But anyway yeah I like my socks pulled up past the liners of my boot regardless.


----------



## mrjimyjohn

likepretty much everyone else said, normaly long cotton socks if its super cold wool or synthetic


----------



## andy_d

I've been wearing these smartwool socks...

SmartWool PhD Snowboard Medium Socks at REI.com

And so far been pretty happy


----------



## Yukon172

anyone out there try the Euro sock snowboard version? just bought a pair.


----------



## snowman123456

andy_d said:


> I've been wearing these smartwool socks...
> 
> SmartWool PhD Snowboard Medium Socks at REI.com
> 
> And so far been pretty happy


I thought wool was kinda scratchy and definitely not good at wicking?


----------



## Tachypsychia

Thorlos. Amazing socks. Got them for free during a deployment, still use them almost every day.


----------



## snowman123456

Based on the responses in this thread I think I'm going to try a pair of smartwool phd socks and a pair of the solomon socks.


----------



## snowman123456

I've seen a couple of references in this thread to Smartwool phd medium sock.

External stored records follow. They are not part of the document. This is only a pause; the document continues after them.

-- ==== Sys2Proof/Machine/TransitionWaiter.lean ====
section
/-! DEFINITION. TW, the Transition Waiter: the debounced level wait (40_transition_waiter.md). -/

namespace Sys2Proof.Machine

/-- The outcome of one edge of a wait (40_transition_waiter.md R71). -/
inductive WaitOutcome where
  /-- CONTINUE, with the new `k` and `win`. -/
  | running (k : Word) (win : BitVec 3)
  /-- SUCCESS, with the elapsed count. -/
  | success (elapsed : Word)
  /-- TIMEOUT. -/
  | timeout
deriving DecidableEq, Repr

/-- `{win[1:0], x}`: the window after one more sample, the newest at bit 0 (40_transition_waiter.md R71). -/
def shiftWindow (win : BitVec 3) (x : Level) : BitVec 3 :=
  win.shiftConcat (x == .high)

/-- `{L, L, L}` (40_transition_waiter.md R69). -/
def fullWindow (l : Level) : BitVec 3 :=
  match l with
  | .low => 0b000
  | .high => 0b111

/-- `TWStep(L, T)` up to its outcome, at `c` cycles per µs, for the sample `x`: the timeout first, then the match
(40_transition_waiter.md R71, R72). The count is exact (00_scope.md R9; log entry 11). -/
def twOutcome (c : Nat) (w : Wait) (k : Word) (win : BitVec 3) (x : Level) : WaitOutcome :=
  if usToCycles c w.timeoutUs ≤ k.toNat + 1 then .timeout
  else if 3 ≤ k.toNat + 1 ∧ shiftWindow win x = fullWindow w.level then .success (BitVec.ofNat 32 (k.toNat + 1))
  else .running (BitVec.ofNat 32 (k.toNat + 1)) (shiftWindow win x)

/-- The state after the control part of an edge, and whether that part set DONE (44_control.md R117). -/
abbrev Controlled := State × Bool

/-- One edge of the wait `w` of the current phase, `onSuccess` being the phase's own rule
(40_transition_waiter.md R71). -/
def twStep (w : Wait) (onSuccess : Word → State → Controlled) (s : State) : Controlled :=
  match twOutcome s.cyclesPerUs w s.k s.win s.sample with
  | .running k' win' => ({ s with k := k', win := win' }, false)
  | .success e => onSuccess e { s with elapsed := e }
  | .timeout => (raiseTimeout w.level s.phase s.bitidx w.timeoutUs s, true)

/-- A success whose phase is followed by another wait, with no gap cycle (40_transition_waiter.md R76). -/
def thenWait (p : Phase) (_elapsed : Word) (s : State) : Controlled :=
  (startWait p s, false)

/-- `Next(WAIT_CMD)`: completion with RESULT = OK (40_transition_waiter.md R77). -/
def waitCmdDone (_elapsed : Word) (s : State) : Controlled :=
  (complete .ok s, true)

end Sys2Proof.Machine
end

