-- ==== Sys2Proof/Machine/FrameReader.lean ====
section
/-! DEFINITION. FR, the Bit Frame Reader (42_frame_reader.md). -/

namespace Sys2Proof.Machine

/-- A high phase of `e` cycles is a 1 if and only if it reaches the threshold (42_frame_reader.md R97). -/
def classify (c : Nat) (e : Word) : Bool :=
  decide (usToCycles c threshUs ≤ e.toNat)

/-- Success of FR_WAIT_LOW: the elapsed count is the high-phase duration (42_frame_reader.md R96, R98). -/
def bitLowDone (elapsed : Word) (s : State) : Controlled :=
  (startWait .frWaitHigh { s with bitval := classify s.cyclesPerUs elapsed }, false)

/-- `{sr[38:0], bitval}`: one bit shifted in at bit 0 (42_frame_reader.md R99). -/
def shiftIn (sr : BitVec 40) (b : Bool) : BitVec 40 :=
  sr.shiftConcat b

/-- Frame completion (42_frame_reader.md R101): FRAME holds the frame already in the VALIDATE cycle (log entry 19). -/
def frameComplete (sr : BitVec 40) (s : State) : State :=
  { s with frameHi := sr.extractLsb' 8 32, frameLo := sr.extractLsb' 0 8, phase := .validate }

/-- Success of FR_WAIT_HIGH: the bit is accumulated, then the next bit or the end of the frame
(42_frame_reader.md R99). -/
def bitHighDone (_elapsed : Word) (s : State) : Controlled :=
  let t := { s with sr := shiftIn s.sr s.bitval, bitidx := s.bitidx + 1 }
  if s.bitidx.toNat + 1 < 40 then (startWait .frWaitLow t, false)
  else (frameComplete t.sr t, false)

end Sys2Proof.Machine
end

I googled this sock and it looks like there is also a Smartwool phd light sock.

The last time I went snowboarding I wore very lightweight ankle socks and this was perfectly warm and comfortable.

All snowboard boots have thick liners so I don't really see why you would need thick socks to help keep your feet warm. 

The main reason I'm looking for full length socks is to avoid the abrasion of the boot liners rubbing on the back of my lower legs.

So is there any reason to go with the smartwool phd medium sock over the smartwool phd light sock?


----------



## Cobra

I wear, just regular old socks. So far didn't freeze my feet off, so until I start hitting up cold-ass resorts I think it'll do.


----------



## Donutz

I bought some full-calf wool socks at the Boardroom a while back. Main advantage is they don't bind or bunch or wrinkle in the boots. Comfy.


----------



## LuckyRVA

Just your average calf length cotton socks. Seemed to work ok.


----------



## ptapia

snowman123456 said:


> I thought wool was kinda scratchy and definitely not good at wicking?


I've always heard wool is scratchy, but I've had three pairs of smartwool socks (mountaineering, light hiking, and snowboarding) and they're all super comfy and not scratchy at all. The advantage of wool is that even when wet, they keep you warm.


----------



## ardvark666

Wool is scratchy when it is not a fine strand. Merino wool is a super soft wool cuz it's superfine. Look for any merino combo snowboard specific sock. Much like hockey skates, snowboard boots are snug and any ripple or seam on the sock will tear into you or at least rub uncomfortably. Snowboard socks often have no seams on heels and toes and are made of soft moisture wicking material. Trust me, be nice to your feet, they will never forgive you if you abuse them with cheap hanes socks.


----------



## jello24

I wear Nike Dri-FIT Over the Calf soccer socks, which are the same socks i use in my ice hockey skates.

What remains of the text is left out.